Gold ended flat on Wednesday following a brief rally to one-month highs after Israel said two Iranian warships planned to sail through the Suez canal en route to Syria, calling the move a “provocation”.

Israel’s comment gave a further safe-haven boost to gold, already underpinned by geopolitical tensions as anti-government protests inspired by revolts that toppled rulers in Tunisia and Egypt gain pace around the Arab world.

“The gold market is starting to pay more attention to the external geopolitical events rather than the positive economic data, which would have kept the market sharply lower,” said Frank McGhee, head precious metals trader at Integrated Brokerage Service.

Analysts said technical buying continued to support bullion after it breached key resistance at its 50-day and 100-day moving averages on Tuesday.

Spot gold hit a one-month high of $1,381.84 an ounce after Israel’s announcement, before trimming gains.

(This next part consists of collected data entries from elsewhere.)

-- ==== Sys2Proof/Machine/Operands.lean ====
section
/-! DEFINITION. The address_mode_resolver (41_address_mode_resolver.md R100 to R118): every operand form's effective address, its value, and
the write back through it. -/

namespace Sys2Proof.Machine

/-- An address in page zero (R101). -/
def zeroPageAddr (o : Byte) : Addr := o.setWidth 16

/-- A pointer whose two bytes both lie in page zero, the second slot modulo 256 (R110, R111; C4, D9). -/
def zeroPagePointer (s : State) (t : Byte) : Addr :=
  s.readByte (zeroPageAddr (t + 1)) ++ s.readByte (zeroPageAddr t)

/-- `get_pointer` (R100 to R111). -/
def getPointer (op : Operand) (s : State) : Option Addr :=
  match op with
  | .implicit | .accumulator | .immediate _ => none
  | .zeroPage o => some (zeroPageAddr o)
  | .zeroPageX o => some (zeroPageAddr (s.x + o))
  | .zeroPageY o => some (zeroPageAddr (s.y + o))
  | .relative o => some (s.pc + o.signExtend 16)
  | .absolute a => some a
  | .absoluteX a => some (a + s.x.setWidth 16)
  | .absoluteY a => some (a + s.y.setWidth 16)
  | .indirect a => some (s.read16 a)
  | .indexedIndirect o => some (zeroPagePointer s (o + s.x))
  | .indirectIndexed o => some (zeroPagePointer s o + s.y.setWidth 16)

/-- `get_u8` (R112). -/
def getU8 (op : Operand) (s : State) : Option Byte :=
  match op with
  | .implicit => none
  | .accumulator => some s.a
  | .immediate v => some v
  | _ => (getPointer op s).map s.readByte

/-- The error outcomes a rule can raise (R221, R222). -/
inductive Raise where
  | notWritable
  | contractViolation
  deriving DecidableEq, Repr

/-- What a rule answers before its outcome is reported: the state it leaves, or the outcome it raises. -/
abbrev Effect := Except Raise State

/-- The `writable` output of the resolver (R113, R118; C3). -/
def writable : Operand → Bool
  | .implicit | .immediate _ | .relative _ => false
  | _ => true

/-- `set_u8` (R113): the write back through an operand. -/
def setU8 (op : Operand) (v : Byte) (s : State) : Effect :=
  if writable op then
    match getPointer op s with
    | some a => .ok (s.writeByte a v)
    | none => .ok (s.setA v)
  else .error .notWritable

/-- The outputs of the resolver as a sub-block (R118). -/
structure Resolved where
  /-- `ptr`, present when `ptr_valid` is 1. -/
  ptr : Option Addr
  /-- `val`, present when `val_valid` is 1. -/
  val : Option Byte
  writable : Bool
  deriving DecidableEq, Repr

/-- The address_mode_resolver as a sub-block (R118). -/
def resolve (op : Operand) (s : State) : Resolved :=
  { ptr := getPointer op s, val := getU8 op s, writable := writable op }

/-- A rule that needs the operand's value (R116): with no value it is a contract violation. -/
def withValue (op : Operand) (s : State) (rule : Byte → State) : Effect :=
  match getU8 op s with
  | none => .error .contractViolation
  | some m => .ok (rule m)

/-- A read-modify-write rule (R117, R127 to R132): the operand's value goes through the ALU, the result back to the same
location, and the flags are written from the ALU's outputs. -/
def modify (op : Operand) (s : State) (f : AluOp) : Effect :=
  match getU8 op s with
  | none => .error .contractViolation
  | some v =>
    let o := alu f v 0 (s.flag .c)
    match setU8 op o.r s with
    | .error e => .error e
    | .ok t => .ok (t.setP (aluFlags t.p o))

/-- A rule that takes only Implicit (R180; 43_branch_jump_controller.md R172 to R174). -/
def implicitOnly (op : Operand) (t : State) : Effect :=
  match op with
  | .implicit => .ok t
  | _ => .error .contractViolation

end Sys2Proof.Machine
end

It was up 0.1 percent at $1,374.20 by 2:21 p.m. EST (1921 GMT).

The U.S. gold contract for April delivery settled up $1 at $1,375.10 an ounce, with volume about 40 percent below its 30-day moving average. That was in line with recent lower-than-normal turnover, a possible sign of dwindling interest.

Bullion’s appeal as a safe-haven investment could increase due to heightened tensions in the Middle East and North Africa.

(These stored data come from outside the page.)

-- ==== Sys2Proof/Tests/Slice0.lean ====
section
/-! SUPPORT. Tests: what WellFormed and the decoder refuse, a word for every constructor and every form, one step per
instruction with the results of 95_test_vectors.md, and a witness for the hypotheses of every obligation that has any. The
expected words and results are the spec's own, from its tables. -/

namespace Sys2Proof.Tests
open Sys2Proof.Machine Sys2Proof.Claims

/-- The default start state of 95_test_vectors.md section 0. -/
def start : State :=
  { a := 0x00, x := 0x00, y := 0x00, sp := 0xFF, pc := 0x0600, p := 0x20, mem := [], faulted := false, instr := none,
    out := Ports.idle }

/-- One call on an interface word: A, X, Y, SP, PC and P afterwards, then memory and the status port. -/
def after (w : IWord) (s : State) : Option (List Nat × Memory × Nat) :=
  match step (s.withFetchWord 32 w.toNat) with
  | .next t =>
    some ([t.a.toNat, t.x.toNat, t.y.toNat, t.sp.toNat, t.pc.toNat, t.p.toNat], t.mem, t.out.status.code.toNat)
  | _ => none

/-- The next state of an answer, if it is one. -/
def nextState : Result → Option State
  | .next t => some t
  | _ => none

/-- The next state of an instruction, if it has one. -/
def next? (i : Instr) (s : State) : Option State := nextState (exec i s)

/-! ### WellFormed and the decoder refuse what the spec refuses -/

/-- R64: pairs with no row, as T102 to T107 and T98 to T101 name them, and neighbours of rows. -/
theorem test_wellFormed_refuses :
    [Instr.brk (.immediate 0), .adc .implicit, .asl .implicit, .lda .accumulator, .jmp (.zeroPage 0x10), .sta .accumulator,
      .sta (.immediate 0x10), .asl (.immediate 0x81), .inc (.relative 5), .stx .implicit, .lda (.zeroPageY 1),
      .ldx (.zeroPageX 1), .stx (.zeroPageX 1), .sty (.absoluteX 1), .bcc (.absolute 1), .inc .accumulator,
      .bit (.immediate 1), .jsr (.indirect 1), .sta (.indirect 1), .cpx (.zeroPageX 1)].map Instr.wellFormed =
      List.replicate 20 false := by decide

/-- R63 check 1: the first and the last reserved tag. -/
theorem test_decode_refuses_reservedOperation :
    [decode 0xE0000000, decode 0xFC000000] = List.replicate 2 (.error .reservedOperation) := by decide

/-- R63 check 2: the first and the last reserved form. -/
theorem test_decode_refuses_reservedMode :
    [decode 0x03400000, decode 0x03C00000] = List.replicate 2 (.error .reservedMode) := by decide

/-- R63 check 3: the lowest and the highest reserved bit. -/
theorem test_decode_refuses_reservedBits :
    [decode 0x00810000, decode 0x00A00000] = List.replicate 2 (.error .reservedBits) := by decide

/-- R63 check 4: the lowest payload bit a form with no payload, and one with a byte, does not use. -/
theorem test_decode_refuses_unusedPayload :
    [decode 0x28000001, decode 0x08400001, decode 0x00800100, decode 0x00808000] =
      List.replicate 4 (.error .unusedPayload) := by decide

/-- R60 to R62, the fields written out one by one: ALU, control and data families. -/
theorem test_decode_bit_by_bit :
    [decode (0b000000#6 ++ 0b0010#4 ++ 0b000000#6 ++ 0b0000000000000001#16),
      decode (0b011011#6 ++ 0b1010#4 ++ 0b000000#6 ++ 0b0000001011111111#16),
      decode (0b001010#6 ++ 0b0000#4 ++ 0b000000#6 ++ 0b0000000000000000#16),
      decode (0b000011#6 ++ 0b0110#4 ++ 0b000000#6 ++ 0b0000000011111011#16),
      decode (0b101111#6 ++ 0b1011#4 ++ 0b000000#6 ++ 0b0000000000010000#16),
      decode (0b110111#6 ++ 0b0000#4 ++ 0b000000#6 ++ 0b0000000000000000#16)] =
      [.ok (.adc (.immediate 0x01)), .ok (.jmp (.indirect 0x02FF)), .ok (.brk .implicit), .ok (.bcc (.relative 0xFB)),
        .ok (.sta (.indexedIndirect 0x10)), .ok (.tya .implicit)] := by decide

/-- R61: a word for each operand form (words of T22, T68, T76, T95, T70, T42, T23, T97, T75, T54, T73, T74, T94). -/
theorem test_decode_forms :
    [decode 0x80400000, decode 0x74800000, decode 0xBCC00030, decode 0x750000FF, decode 0x794000FF, decode 0x0D8000FB,
      decode 0x81C01234, decode 0x760012FF, decode 0x7640FFF0, decode 0x6E8002FF, decode 0x76C000FF, decode 0x770000FF,
      decode 0x84000000] =
      [.ok (.lsr .accumulator), .ok (.lda (.immediate 0x00)), .ok (.sta (.zeroPage 0x30)), .ok (.lda (.zeroPageX 0xFF)),
        .ok (.ldx (.zeroPageY 0xFF)), .ok (.bcc (.relative 0xFB)), .ok (.lsr (.absolute 0x1234)),
        .ok (.lda (.absoluteX 0x12FF)), .ok (.lda (.absoluteY 0xFFF0)), .ok (.jmp (.indirect 0x02FF)),
        .ok (.lda (.indexedIndirect 0xFF)), .ok (.lda (.indirectIndexed 0xFF)), .ok (.nop .implicit)] := by decide

/-! ### A word of every constructor (the words of 95_test_vectors.md section 3) -/

theorem test_decode_adc : decode 0x00800001 = .ok (.adc (.immediate 0x01)) := by decide
theorem test_decode_and : decode 0x04800080 = .ok (.and (.immediate 0x80)) := by decide
theorem test_decode_asl : decode 0x08400000 = .ok (.asl .accumulator) := by decide
theorem test_decode_bcc : decode 0x0D8000FB = .ok (.bcc (.relative 0xFB)) := by decide
theorem test_decode_bcs : decode 0x11800010 = .ok (.bcs (.relative 0x10)) := by decide
theorem test_decode_beq : decode 0x15800080 = .ok (.beq (.relative 0x80)) := by decide
theorem test_decode_bit : decode 0x18C00010 = .ok (.bit (.zeroPage 0x10)) := by decide
theorem test_decode_bmi : decode 0x1D800002 = .ok (.bmi (.relative 0x02)) := by decide
theorem test_decode_bne : decode 0x2180007F = .ok (.bne (.relative 0x7F)) := by decide
theorem test_decode_bpl : decode 0x258000FE = .ok (.bpl (.relative 0xFE)) := by decide
theorem test_decode_brk : decode 0x28000000 = .ok (.brk .implicit) := by decide
theorem test_decode_bvc : decode 0x2D800005 = .ok (.bvc (.relative 0x05)) := by decide
theorem test_decode_bvs : decode 0x31800005 = .ok (.bvs (.relative 0x05)) := by decide
theorem test_decode_clc : decode 0x34000000 = .ok (.clc .implicit) := by decide
theorem test_decode_cld : decode 0x38000000 = .ok (.cld .implicit) := by decide
theorem test_decode_cli : decode 0x3C000000 = .ok (.cli .implicit) := by decide
theorem test_decode_clv : decode 0x40000000 = .ok (.clv .implicit) := by decide
theorem test_decode_cmp : decode 0x44800001 = .ok (.cmp (.immediate 0x01)) := by decide
theorem test_decode_cpx : decode 0x48800080 = .ok (.cpx (.immediate 0x80)) := by decide
theorem test_decode_cpy : decode 0x4CC00005 = .ok (.cpy (.zeroPage 0x05)) := by decide
theorem test_decode_dec : decode 0x50C00020 = .ok (.dec (.zeroPage 0x20)) := by decide
theorem test_decode_dex : decode 0x54000000 = .ok (.dex .implicit) := by decide
theorem test_decode_dey : decode 0x58000000 = .ok (.dey .implicit) := by decide
theorem test_decode_eor : decode 0x5C80000F = .ok (.eor (.immediate 0x0F)) := by decide
theorem test_decode_inc : decode 0x60C00020 = .ok (.inc (.zeroPage 0x20)) := by decide
theorem test_decode_inx : decode 0x64000000 = .ok (.inx .implicit) := by decide
theorem test_decode_iny : decode 0x68000000 = .ok (.iny .implicit) := by decide
theorem test_decode_jmp : decode 0x6DC0C000 = .ok (.jmp (.absolute 0xC000)) := by decide
theorem test_decode_jsr : decode 0x71C00700 = .ok (.jsr (.absolute 0x0700)) := by decide
theorem test_decode_lda : decode 0x76C000FF = .ok (.lda (.indexedIndirect 0xFF)) := by decide
theorem test_decode_ldx : decode 0x794000FF = .ok (.ldx (.zeroPageY 0xFF)) := by decide
theorem test_decode_ldy : decode 0x7E00FFFF = .ok (.ldy (.absoluteX 0xFFFF)) := by decide
theorem test_decode_lsr : decode 0x80400000 = .ok (.lsr .accumulator) := by decide
theorem test_decode_nop : decode 0x84000000 = .ok (.nop .implicit) := by decide
theorem test_decode_ora : decode 0x88800000 = .ok (.ora (.immediate 0x00)) := by decide
theorem test_decode_pha : decode 0x8C000000 = .ok (.pha .implicit) := by decide
theorem test_decode_php : decode 0x90000000 = .ok (.php .implicit) := by decide
theorem test_decode_pla : decode 0x94000000 = .ok (.pla .implicit) := by decide
theorem test_decode_plp : decode 0x98000000 = .ok (.plp .implicit) := by decide
theorem test_decode_rol : decode 0x9C400000 = .ok (.rol .accumulator) := by decide
theorem test_decode_ror : decode 0xA10000F0 = .ok (.ror (.zeroPageX 0xF0)) := by decide
theorem test_decode_rti : decode 0xA4000000 = .ok (.rti .implicit) := by decide
theorem test_decode_rts : decode 0xA8000000 = .ok (.rts .implicit) := by decide
theorem test_decode_sbc : decode 0xAC800002 = .ok (.sbc (.immediate 0x02)) := by decide
theorem test_decode_sec : decode 0xB0000000 = .ok (.sec .implicit) := by decide
theorem test_decode_sed : decode 0xB4000000 = .ok (.sed .implicit) := by decide
theorem test_decode_sei : decode 0xB8000000 = .ok (.sei .implicit) := by decide
theorem test_decode_sta : decode 0xBEC00010 = .ok (.sta (.indexedIndirect 0x10)) := by decide
theorem test_decode_stx : decode 0xC14000FE = .ok (.stx (.zeroPageY 0xFE)) := by decide
theorem test_decode_sty : decode 0xC5C04000 = .ok (.sty (.absolute 0x4000)) := by decide
theorem test_decode_tax : decode 0xC8000000 = .ok (.tax .implicit) := by decide
theorem test_decode_tay : decode 0xCC000000 = .ok (.tay .implicit) := by decide
theorem test_decode_tsx : decode 0xD0000000 = .ok (.tsx .implicit) := by decide
theorem test_decode_txa : decode 0xD4000000 = .ok (.txa .implicit) := by decide
theorem test_decode_txs : decode 0xD8000000 = .ok (.txs .implicit) := by decide
theorem test_decode_tya : decode 0xDC000000 = .ok (.tya .implicit) := by decide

The Iranian naval contingent described by Israeli Foreign Minister Avigdor Lieberman would pose no significant military threat to Israel but could spell the closest-ever encounter by the forces of the two old foes, who are geographically distant.

Meanwhile, anti-government protests were reported in tightly controlled oil producer Libya, sandwiched between Egypt and Tunisia, while new protests erupted in Bahrain, Yemen and Iran.

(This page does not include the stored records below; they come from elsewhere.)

-- ==== Sys2Proof/Machine/Token.lean ====
section
/-! DEFINITION. What the token meanings share: the part of `WRITE_TOKEN` before the branch (R155), and in which states
a token's steps run (R21, R157). A token instruction runs over several steps of the core; exec of it is the ONE step
that `st` names (log 9). -/

namespace Sys2Proof.Machine

/-- The core reads and decodes a token in this state: not faulted, in `WRITE_TOKEN`, block not at its end (R21, R155). -/
def atToken (s : State) : Bool :=
  decide (s.fault = none) && decide (s.st = .writeToken) && decide (s.blkRem ≠ 0#32)

/-- The core's next step is the action of state t (R21). -/
def atState (t : St) (s : State) : Bool := decide (s.fault = none) && decide (s.st = t)

/-- `tp <- tp + 1`: the word at `tp` has been read (R28, R155). -/
def nextToken (s : State) : State := { s with tp := s.tp + 1 }

/-- The block boundary detector counts a token's n uncompressed bytes (R95, R155). -/
def countBytes (n : Word) (s : State) : State :=
  { s with blkRem := s.blkRem - n, consumed := s.consumed + n }

end Sys2Proof.Machine
end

Gold remained in a relatively narrow trading range as the Middle Eastern tensions and concerns over the inflation outlook underpinned prices, while a bigger appetite for higher-yielding assets curbed fresh buying interest.

“There are a number of conflicting signals for what is usually driving gold,” said Peter Fertig, a consultant at Quantitative Commodity Research. “This is currently leading to a bit more sideways trading.”

U.S. data showed housing starts and the producer price index for January came in above expectations.

Core wholesale prices in the United States rose at their fastest rate in more than two years, raising some concerns about inflation, but economists said the recovery was too weak for a big spike in consumer prices.

Gold also benefited as the dollar slumped after the Israeli foreign minister’s comments. A potential conflict in the Middle East could hurt the U.S. economy, weighing on the greenback.


Gold prices are taking some support from a reduction in outflows from physically backed exchange-traded funds, whose gold holdings fell significantly in January.

Holdings of the largest, New York’s SPDR Gold Trust, eased to a nine-month low on Tuesday, but outflows this month so far are well below January’s levels.

Meanwhile, an Industrial and Commercial Bank of China executive said Chinese demand for physical gold and gold-related investments was growing at an “explosive” pace and set to remain robust amid inflation concerns.

Among other precious metals, silver eased 0.3 percent to $30.66 an ounce. Platinum slipped 0.1 percent to $1,824.50, while palladium inched up 0.1 percent to $835.72, having touched a 10-year high at $847 on Tuesday.